At British Columbia Children’s Hospital (BCCH), pediatric patients with nonsyndromic craniosynostosis are admitted directly to a standard surgical ward after craniosynostosis surgery. This study’s purpose was to investigate the safety of direct ward admission and to examine the rate at which patients were transferred to the intensive care unit (ICU), the cause for the transfer, and any patient characteristics that indicate higher risk for ICU care.


The authors retrospectively reviewed medical records of pediatric patients who underwent single-suture or nonsyndromic craniosynostosis repair from 2011 to 2016 at BCCH. Destination of admission from the operating room (i.e., ward or ICU) and transfer to the ICU from the ward were evaluated. Patient characteristics and operative factors were recorded and analyzed.
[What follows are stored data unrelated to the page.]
-- ==== Sys2Proof/Config.lean ====
section
/-! DEFINITION. What the manual leaves open: values no rule fixes, as constants without a body, so that no proof can
rest on one (log 2, 3, 4). The argument is the model's counter of free values taken, or the data the value depends on. -/
namespace Sys2Proof.Config

/-- The n-th free value of `w` bits: a result the manual leaves open, a random number, a time stamp within its bound. -/
opaque freeBits (w n : Nat) : BitVec w

/-- What XTS decryption under the wrong key or tweak gives for line `line` of a page: nothing the manual fixes (R357).
`key` and `tweak` name what is used, `image` what lies there. -/
opaque garbledLine (key tweak image line : Nat) : BitVec 512

/-- Byte `n` of sector `sector` of a factory bank image (R526). -/
opaque factoryByte (bank sector n : Nat) : BitVec 8

/-- What the stationmaster reads at an address whose content no rule gives (R491): mask ROM, factory area, unused data SRAM. -/
opaque coreByte (address : Nat) : BitVec 8

/-- The fixed hash that selects bank and set of a translation-cache line, which software cannot see (R137): the number from
which the bank is taken, the one from which the set is taken, and the one that places a line of a quarantined bank among
the remaining banks (R140). -/
opaque cacheBank (line : Nat) : Nat
opaque cacheSet (line : Nat) : Nat
opaque cacheRemap (line : Nat) : Nat

/-- The devices' RAA initial management threshold, which DDR5 defines and the manual does not state (R294). -/
opaque raaThreshold : Nat

end Sys2Proof.Config
end

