/-- Index 0x5000 (06_residue_and_flush.md, R230). -/
def rows5000 : List ObjRow := [
  objPlain 0x00 "HighestSub" .u8 .ro 10 0 255 1 1,
  objRow 0x01 "CeilingConfigured" .u64 .rwi 0x4000000000 17179869184 1099511627776 8 8 1,
  objRow 0x02 "ArmedShare" .u8 .rwi 50 10 100 1 1 1,
  objRow 0x03 "RateMargin" .u8 .rwi 25 10 50 1 1 1,
  objRow 0x04 "MetaCeiling" .u64 .rwi 0x80000000 268435456 8589934592 8 8 1,
  objRow 0x05 "MetaPeriod" .u32 .rwi 1000 100 10000 4 4 1,
  objRow 0x06 "FlushHorizon" .u32 .rwi 2000 100 30000 4 4 1,
  objRow 0x07 "FlushPressure" .u8 .rwi 50 10 90 1 1 1,
  objRow 0x08 "FlushRateMax" .u16 .rwi 120 1 200 2 2 1,
  objRow 0x09 "FlushBudget" .u32 .rw 131072 1024 4194304 4 4 1,
  objRow 0x0A "SavePowerAssumed" .u16 .rw 320 100 1000 2 2 1]

/-- Index 0x5010 (06_residue_and_flush.md, R231). -/
def rows5010 : List ObjRow := [
  objPlain 0x00 "HighestSub" .u8 .ro 25 0 255 1 1,
  objPlain 0x01 "EffectiveCeiling" .u64 .ro 0 0 18446744073709551615 8 8,
  objPlain 0x02 "PlannedCeiling" .u64 .ro 0 0 18446744073709551615 8 8,
  objPlain 0x03 "EnergyBound" .u64 .ro 0 0 18446744073709551615 8 8,
  objPlain 0x04 "SlcBound" .u64 .ro 0 0 18446744073709551615 8 8,
  objPlain 0x05 "PoolBound" .u64 .ro 0 0 18446744073709551615 8 8,
  objPlain 0x06 "TargetCeiling" .u64 .ro 0x4000000000 0 18446744073709551615 8 8,
  objPlain 0x07 "Binding" .u8 .ro 0 0 255 1 1,
  objPlain 0x08 "Residue" .u64 .ro 0 0 18446744073709551615 8 8,
  objPlain 0x09 "ResidueFraction" .u16 .ro 0 0 65535 2 2,
  objPlain 0x0A "FlushRate" .u32 .ro 0 0 4294967295 4 4,
  objPlain 0x0B "MetaDirty" .u64 .ro 0 0 18446744073709551615 8 8,
  objPlain 0x0C "Armed" .bool .ro 0 0 1 1 1,
  objPlain 0x0D "UsableEnergy" .u32 .ro 0 0 4294967295 4 4,
  objPlain 0x0E "ReserveShare" .u8 .ro 10 0 255 1 1,
  objPlain 0x0F "PlanRate" .u32 .ro 0 0 4294967295 4 4,
  objPlain 0x10 "PlanPower" .u16 .ro 0 0 65535 2 2,
  objPlain 0x11 "PlanFixedTime" .u32 .ro 0 0 4294967295 4 4,
  objPlain 0x12 "WearStep" .u8 .ro 0 0 255 1 1,
  objPlain 0x13 "FlushVolume24h" .u64 .ro 0 0 18446744073709551615 8 8,
  objPlain 0x14 "LastPlanTime" .time64 .ro 0 0 18446744073709551615 8 8,
  objPlain 0x15 "HorizonEffective" .u32 .ro 2000 0 4294967295 4 4,
  objPlain 0x16 "OldestDirtyAge" .u32 .ro 0 0 4294967295 4 4,
  objPlain 0x17 "DiesInService" .u16 .ro 0 0 65535 2 2,
  objPlain 0x18 "SaveFree" .u64 .ro 0 0 18446744073709551615 8 8,
  objPlain 0x19 "FlushAmplification" .u16 .ro 0 0 65535 2 2]
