/-- A sector erase that has started runs to its end (R521): verified on attempt `passAt`, or retired. -/
def State.eraseSector (s : State) (sector : Nat) (passAt : Option (Fin 3)) : State :=
  match passAt with
  | some k =>
    let s := { s with eflash := s.eflash.logErase sector true }.countErases sector (k.val + 1)
    let s := { s with eflash := { s.eflash with unformatted := s.eflash.unformatted.filter (fun e => e.1 ≠ sector) } }
    match s.regionOfSector sector with
    | some n => (s.noteFormat n sector).setRegion n ((s.eflash.region n).reformat sector)
    | none => s
  | none => ({ s with eflash := s.eflash.logErase sector true }.countErases sector 3).retireSector sector

/-- The conditions under which no erase starts (R505). -/
def State.eraseBarred (s : State) : Bool :=
  (s.ctl.mode == .boot && s.reachedStep 1 && !s.reachedStep 3) || s.armedPower || s.ctl.mode == .save
  || (s.ctl.mode == .vault && 2 ≤ s.eflash.journal.freeSectors) || !s.eflashReady || s.eflash.busy.isSome

/-- The active bank (R526). -/
def State.activeBank (s : State) : Nat :=
  let a := s.update.bankA.record
  let b := s.update.bankB.record
  if b.state = 3 && (a.state ≠ 3 || b.actSeq > a.actSeq) then 1 else 0

/-- A sector may be erased: no current record lies in it, it is not the head of its ring, not factory area, and not in
the active bank (R516, R521, R524). -/
def State.sectorFree (s : State) (sector : Nat) : Bool :=
  match s.regionOfSector sector with
  | some n =>
    let r := s.eflash.region n
    r.headSector ≠ sector && !r.recs.any (fun x => x.sector = sector && x.counts && r.needs x)
  | none =>
    match bankOfSector sector with
    | some b => b ≠ s.activeBank
    | none => !(3848 ≤ sector && sector ≤ 3855) && !s.eflash.retired.contains sector

/-! ## Compaction (R516) -/

/-- The current records of the oldest sector rewritten at the head, with their SEQ kept. -/
def LogRegion.rewrite (r : LogRegion) : List Rec → LogRegion
  | [] => r
  | x :: xs => LogRegion.rewrite (r.placeRec 0 x.type x.key x.seq x.payload) xs

/-- The oldest sector of a region is compacted and erased, once an erase may start (R505). -/
def State.compactRegion (s : State) (n : Nat) : State :=
  let r := s.eflash.region n
  match r.ring with
  | [] => s
  | oldest :: _ =>
    if r.inUse ≤ 1 || s.eraseBarred then s
    else
      let keep := r.recs.filter (fun x => x.sector = oldest && knownType n x.type && x.counts && r.needs x)
      let s := s.setRegion n (r.rewrite keep)
      (s.eraseSector oldest (some 0)).note 0x6206

/-- A settings copy with fewer than 8 formatted free sectors is compacted, one copy at a time (R516, R520). -/
def State.compactSettings (s : State) : State :=
  if s.eflash.settings0.freeSectors < 8 then s.compactRegion 0
  else if s.eflash.settings1.freeSectors < 8 then s.compactRegion 1 else s

/-! ## The rows -/

/-- EFLASH_RECORD_WRITE (R514): programmed, read back, marked valid; `mismatches` slots are abandoned on the way. -/
def execEflashRecordWrite (region : Fin 4) (type : BitVec 16) (key : BitVec 32) (payload : List Byte) (mismatches : Nat)
    (s : State) : Out :=
  if s.eflashReady then
    let r := (s.eflash.region region.val).write mismatches type.toNat key.toNat payload
    let s := s.setRegion region.val r
    .next { s with eflash := { s.eflash with busy := some (s.eflash.busy.getD .program) } }
  else .next s

/-- EFLASH_SECTOR_ERASE (R521): started only when R505 and R516 allow it. -/
def execEflashSectorErase (sector : Fin 4096) (passAt : Option (Fin 3)) (s : State) : Out :=
  if s.eraseBarred || !s.sectorFree sector.val then .next s
  else
    let s := s.eraseSector sector.val passAt
    .next { s with eflash := { s.eflash with busy := some (.erase sector.val) } }

/-- JOURNAL_COMPACTION (R516): when fewer than 8 formatted free sectors remain; not below the early-warning level (R505). -/
def execJournalCompaction (s : State) : Out :=
  if s.eflashReady && s.eflash.journal.freeSectors < 8 then .next (s.compactRegion 2) else .next s

/-- A weak record is rewritten into a new slot of its region (R508, R512). -/
def State.rewriteWeak (s : State) (w : Nat × Nat) : State :=
  ([0, 1, 2] : List Nat).foldl (fun s n =>
    let r := s.eflash.region n
    match r.recs.find? (fun x => x.sector = w.1 && x.slot = w.2 && x.counts) with
    | some x => s.setRegion n (r.placeRec 0 x.type x.key x.seq x.payload)
    | none => s) s

/-- A word of a record is uncorrectable: the record is invalid (R507, R515). -/
def State.spoilRec (s : State) (w : Nat × Nat) : State :=
  ([0, 1, 2] : List Nat).foldl (fun s n =>
    let r := s.eflash.region n
    s.setRegion n { r with recs := r.recs.map (fun x => if x.sector = w.1 && x.slot = w.2 then { x with intact := false } else x) }) s

/-- What the reads of a scan correct, and what they cannot (R507): a record with a corrected word is rewritten into a new slot. -/
def State.readErrors (s : State) (corrected bad : List (Nat × Nat)) : State :=
  let s := corrected.foldl (fun s w => (s.rewriteWeak w).raise 0x6201 0 [(.u16, w.1)]) s
  bad.foldl State.spoilRec s
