/-- The command loads or erases a key slot. -/
def loadsSlot (n : Nat) : Instr → Bool
  | .keyLoad _ k _ => k.toNat = n
  | .keySlotErase _ k => k.toNat = n
  | _ => false

/-- The access waits while a load or an erase of the key slot does (R369), unless it was received before that. -/
def State.slotHolds (s : State) (w : Waiter) (n : Nat) : Bool :=
  s.work.slotHolds.any (fun e => e.1 = n && (w.order = 0 || e.2 ≤ w.order)) && s.work.delayed.any (loadsSlot n)

/-- A read of a Depot leaf (R166 to R168). -/
def State.readDepot (s : State) (w : Waiter) (i : Nat) (blockFails : Bool) : State :=
  let s := (s.thawDepot i).checkEntry i
  match s.checkDepot w.cid i with
  | .ok =>
    let e := s.depotEntry i
    if s.slotHolds w e.slot then s.waitPage w
    else if e.pois then s.completePoison w.ld w.dpa
    else if e.res then
      if !s.frameServes e.frame then s.waitPage w
      else
        let im := s.depotImage i
        let s := (s.setDepot i { e with acc := true }).cipherLine
        if blockFails || im.bad.getLsbD w.line then s.completePoison w.ld w.dpa
        else s.completeData w.ld w.dpa (im.line w.line)
    else if e.busy then s.waitPage w
    else s.fetchFor w (·.startDepotFetch i)
  | r => (s.depotRefused w.cid i r).completePoison w.ld w.dpa

/-- A read inside a coupling, from the leaf on (R144). -/
def State.readPage (s : State) (w : Waiter) (blockFails : Bool) : State :=
  let key := leafKey w.cid w.page
  let s := s.thawWalk w.cid w.page
  if s.walkWaits w.cid w.page then s.waitPage w
  else
  let s := (s.lookup w.cid w.page).thawPage key
  let l := s.leaf key
  if (s.poisonAbove w.cid w.page).isSome || l.pois then s.completePoison w.ld w.dpa
  else if l.busy then s.waitPage w
  else if l.depot then s.readDepot w l.ptr blockFails
  else if l.res then
    if !s.frameServes l.ptr then s.waitPage w else s.readResident w.ld w.dpa key w.line blockFails
  else if l.flc then
    if (s.flashCopy (s.pageName w.cid w.page)).lost then (s.fetchFails key).completePoison w.ld w.dpa
    else s.fetchFor w (·.startFetch key)
  else s.completeZeros w.ld w.dpa

/-- An earlier request to the same line, received on the same port, is still held: the request waits behind it (R150), unless both are
reads. -/
def State.behindOther (s : State) (w : Waiter) : Bool :=
  s.work.waiters.any (fun x =>
    x.ld = w.ld && x.dpa / 64 = w.dpa / 64 && (x.data.isSome || w.data.isSome) && (w.order = 0 || x.order < w.order))

/-- An accepted read takes effect: in FREEZE it completes with poison (R104), a damaged descriptor gives poison (R129). -/
def State.serveRead (s : State) (w : Waiter) (blockFails : Bool) : State :=
  if s.ctl.mode == .freeze || (s.carriage w.cid).damaged then s.completePoison w.ld w.dpa
  else if s.behindOther w then s.waitPage w
  else s.readPage w blockFails

/-- The class of a request (R93): the coupling's override, or the LD's class. -/
def State.classIn (s : State) (c : Coupling) : Nat := if c.cls = 15 then s.get (OD.ldClass c.ld) else c.cls

/-- A request as it is accepted: its carriage and page follow from its coupling (R117). -/
def State.accepted (s : State) (c : Coupling) (dpa : Nat) (data : Option (Line × WriteMark)) : Waiter :=
  { ld := c.ld, dpa := dpa, cid := c.cid, page := (dpa - c.dpa) / 4096, data := data, since := 0, order := 0
    express := s.classIn c = 0, held := false, quiet := false }

/-- The coupling under which a request is accepted: inside the LD's window and the carriage's size (R86). -/
def State.reaching (s : State) (ld dpa : Nat) : Option Coupling :=
  (s.couplingAt ld dpa).filter (fun c =>
    dpa < s.get (OD.ldWindowSize ld) && dpa - c.dpa < (s.carriage c.cid).size * 2 ^ 21)

/-- A CXL.mem read (R143): in FREEZE it completes with poison (R104). -/
def State.hostRead (s : State) (ld dpa : Nat) (blockFails : Bool) : State :=
  if s.ctl.mode == .freeze then s.completePoison ld dpa
  else match s.reaching ld dpa with
  | none => s.uncoupledAccess ld dpa false
  | some c => s.serveRead (s.accepted c dpa none) blockFails

/-! ## Writes (R146 to R149, R169) -/

/-- The line is written: DIRTY, the residue, the frame and the completion (R146); a failed block or a transport error is
written with the poison encoding (R296, R382). -/
def State.storeLine (s : State) (ld dpa key line : Nat) (d : Line) (bad : WriteMark) : State :=
  let s := s.markDirty key
  let im := s.residentImage key
  let im := if bad = .plain then im.write line d else im.poison line
  let f := (s.leaf key).ptr
  let s := s.when (bad != .plain) (·.bump (OD.mcPoisonedLines (s.channelOf f)) 1)
  let s := ((s.setFrame f (s.pageCipher key im)).issueWrite f line).cipherLine
  let s := { s with tables := { s.tables with payload := s.tables.payload + 64 } }
  if bad = .injected then s else s.completeWrite ld dpa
One hundred fourteen patients underwent surgery for single-suture or nonsyndromic craniosynostosis. Eighty surgeries were open procedures (cranial vault reconstruction, frontoorbital advancement, extended-strip craniectomy) and 34 were minimally invasive endoscope-assisted craniectomy (EAC). Sutures affected were sagittal in 66 cases (32 open, 34 EAC), coronal in 20 (15 unilateral, 5 bilateral), metopic in 23, and multisuture in 5. Only 5 patients who underwent open procedures (6%) were initially admitted to the ICU from the operating room; the reasons for direct admission were as follows: the suggestion of preoperative elevated intracranial pressure, pain control, older-age patients with large reconstruction sites, or a significant medical comorbidity. Overall, of the 107 patients admitted directly to the ward (75 who underwent an open surgery, 32 who underwent an EAC), none required ICU transfer.


Overall, the findings of this study suggest that patients with nonsyndromic craniosynostosis can be managed safely on the ward and do not require postoperative ICU admission. This could potentially increase cost savings and ICU resource utilization.